(Stored data)
/-- The plan of a destage. -/
def planOf (s : State) (i : Nat) (v : VSet) (stripe : Nat) (nd : Tab (Nat × Tab PBlk)) (redo : Bool) : Plan :=
  let k := dataStrips v
  let blks := stripBlks v
  let places := (List.range k).flatMap fun j => (List.range blks).map fun b => j * 64 + b
  let zero := places.filter fun p => zeroAt s i v stripe (p / 64) (p % 64)
  let have_ := fun (p : Nat) => wholeAt s nd p || zero.contains p
  let full := !redo && places.all have_
  let spans := (List.range k).filterMap fun j =>
    if full && !isMirror v then some (j, 0, blks - 1) else (stripSpan nd zero blks j).map fun r => (j, r.1, r.2)
  let un := match spans with | [] => (0, 0) | x :: xs => xs.foldl (fun a y => (min a.1 y.2.1, max a.2 y.2.2)) x.2
  let mem := fun (p : Nat) => blkKey (dataMember v stripe (p / 64)) (p % 64)
  let inSpans := spans.flatMap fun x => (upTo x.2).map fun b => x.1 * 64 + b
  let gaps := (inSpans.filter fun p => !have_ p).map mem
  let merge := (inSpans.filter fun p => tabHas nd p && !have_ p).length
  let pars := ([pMember v stripe] ++ if v.type = 3 then [qMember v stripe] else []).filter fun m => !missing v stripe m false
  if isMirror v then ⟨3, spans, un, zero, gaps, merge⟩
  else if full then ⟨0, spans, un, zero, [], merge⟩
  else
    let rmw := if pars.isEmpty then gaps else (inSpans.map mem ++ pars.flatMap fun m => (upTo un).map (blkKey m)).eraseDups
    let recon := if pars.isEmpty then gaps else
      (((List.range k).flatMap fun j => (upTo un).map fun b => j * 64 + b).filter fun p => !(inSpans.contains p && have_ p)).map mem
    let above := v.st = .initialising && decide (v.initWm ≤ stripe) || decide (v.initWm ≤ stripe && v.initWm < v.stripes)
    let parOk := pars.all fun m => !missing v stripe m true
    if !redo && !above && parOk && decide ((readMembers s v stripe rmw).length < (readMembers s v stripe recon).length) then ⟨1, spans, un, zero, rmw, merge⟩
    else ⟨2, spans, un, zero, recon, merge⟩

/-- The members written, with their spans: dirty data strips, then parity over the union span; of a mirror every copy. A
missing strip is not written (R530, R574). -/
def writeSet (v : VSet) (stripe : Nat) (p : Plan) : Tab MSpan :=
  let here := fun m => !missing v stripe m false
  let cnt := fun (r : Nat × Nat) => r.2 + 1 - r.1
  let l := if isMirror v then (List.range v.width).map fun m => (m, p.union_)
    else (p.spans.map fun x => (dataMember v stripe x.1, x.2)) ++ [(pMember v stripe, p.union_)] ++ (if v.type = 3 then [(qMember v stripe, p.union_)] else [])
  (l.filter fun x => here x.1).foldl (fun t x => tabIns t x.1 ⟨x.2.1, cnt x.2, []⟩) []

/-! ## What is written (R530, R531, R561) -/

/-- The new block of a place, over what was read. -/
def newBlk (s : State) (v : VSet) (r : JRec) (nd : Tab (Nat × Tab PBlk)) (k : Nat) : Blk :=
  let old := tabGet Blk.zero r.old (blkKey (dataMember v r.stripe (k / 64)) (k % 64))
  let zero := r.zero.contains k
  match tabFind nd k with
  | some (ns, bs) =>
    let base := if zero then Blk.zero else old
    if ns = 0 then tagBlk bs base else match s.nsOf ns with | some n => memberBlk n bs base | none => base
  | none =>
    let dirty := match tabFind r.spans (dataMember v r.stripe (k / 64)) with
      | some x => decide (x.first ≤ k % 64) && decide (k % 64 < x.first + x.count) | none => decide (r.method = 0)
    if zero && (dirty || isMirror v) then Blk.zero else old

/-- The blocks of a member that a record writes: new data, and parity by the record's method (R530, R531, R561). -/
def spanData (s : State) (v : VSet) (r : JRec) (nd : Tab (Nat × Tab PBlk)) (m : Nat) (x : MSpan) : List Blk :=
  let ds := List.range (dataStrips v)
  let old := fun (m b : Nat) => tabGet Blk.zero r.old (blkKey m b)
  let hit := fun (j b : Nat) => (List.range (stripBlks v)).any fun y => tabHas nd (j * 64 + y) &&
    (match tabFind r.spans (dataMember v r.stripe j) with | some z => decide (z.first ≤ b) && decide (b < z.first + z.count) | none => tabHas nd (j * 64 + b))
  (List.range x.count).map fun i =>
    let b := x.first + i
    match roleOf v r.stripe m with
    | .data j => newBlk s v r nd (j * 64 + b)
    | .p => if r.method = 1 then ds.foldl (fun a j => if hit j b then (a.xor (old (dataMember v r.stripe j) b)).xor (newBlk s v r nd (j * 64 + b)) else a) (old m b)
        else parityP (ds.map fun j => newBlk s v r nd (j * 64 + b))
    | .q => if r.method = 1 then ds.foldl (fun a j => if hit j b then a.xor (((old (dataMember v r.stripe j) b).xor (newBlk s v r nd (j * 64 + b))).scale (gfPow j)) else a) (old m b)
        else parityQ (ds.map fun j => newBlk s v r nd (j * 64 + b))

/-! ## Opening a record (R528, R534) -/

/-- Pages of a queued bin whose location has changed move to the bin of their new location (R492, R517). -/
def resolveBin (i stripe cls : Nat) (ahead : Bool) (s : State) : State :=
  forAll (binPages s i stripe) (fun e s =>
    if e.2.ns = 0 then s else match s.nsOf e.2.ns with
    | none => s
    | some n => match spanByte n e.2.span with
      | none => s
      | some (k, x) =>
        let b := binOf s n e.2.span
        if k = i && b.2 = stripe && x = e.2.byte then s
        else
          let s := shadow .mirrorState 2 e.1 (onPage e.1 (fun p => { p with set := k, stripe := b.2, byte := x }) s)
          if (k, b.2) = (i, stripe) || s.wbf.bins.any (fun y => y.set = k && y.stripe = b.2) then s
          else s.onWbf fun w => { w with order := w.order + 1, bins := w.bins ++ [⟨k, b.2, cls, ahead, w.order + 1⟩] }) s

/-- Put a bin that Flush or FUA queued ahead of the S5 bins that neither of them queued (R528). -/
def putAhead (b : QBin) : List QBin → List QBin
  | [] => [b]
  | x :: xs => if x.cls = 5 && !x.ahead then b :: x :: xs else x :: putAhead b xs

/-- Queued bins of a set in the order of destage: queue order, but for those that Flush or FUA queued, which go ahead of S5 bins
(R528). DEDUCED (log 237, unsafe). -/
def binOrder (s : State) (i : Nat) : List QBin :=
  (s.wbf.bins.filter fun b => b.set = i).foldl (fun l b => if b.ahead then putAhead b l else l ++ [b]) []

/-- A stripe is under a pass, or under what is left of one (R582, R596). -/
def passBusy (s : State) (i stripe : Nat) : Bool :=
  (s.drv.passes.any fun e => e.2.set = i && e.2.stripe = stripe)
    || tabAny s.drv.cmds fun _ c => c.set = i && c.stripe = stripe && match c.use with | .passWrite p => decide (p ≠ 0) | _ => false

/-- The data of a member's span is known without any read: nothing is read, or each of its blocks is new or zero. -/
def knownEarly (s : State) (v : VSet) (p : Plan) (r : JRec) (nd : Tab (Nat × Tab PBlk)) (m : Nat) (x : MSpan) : Bool :=
  p.reads.isEmpty || match roleOf v r.stripe m with
    | .data j => (List.range x.count).all fun i => wholeAt s nd (j * 64 + x.first + i) || p.zero.contains (j * 64 + x.first + i)
    | _ => false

:: What you have to do ::
Only a number is wanted here: how many lines in the entries contain the word "some"?

:: Solution to the problem ::
7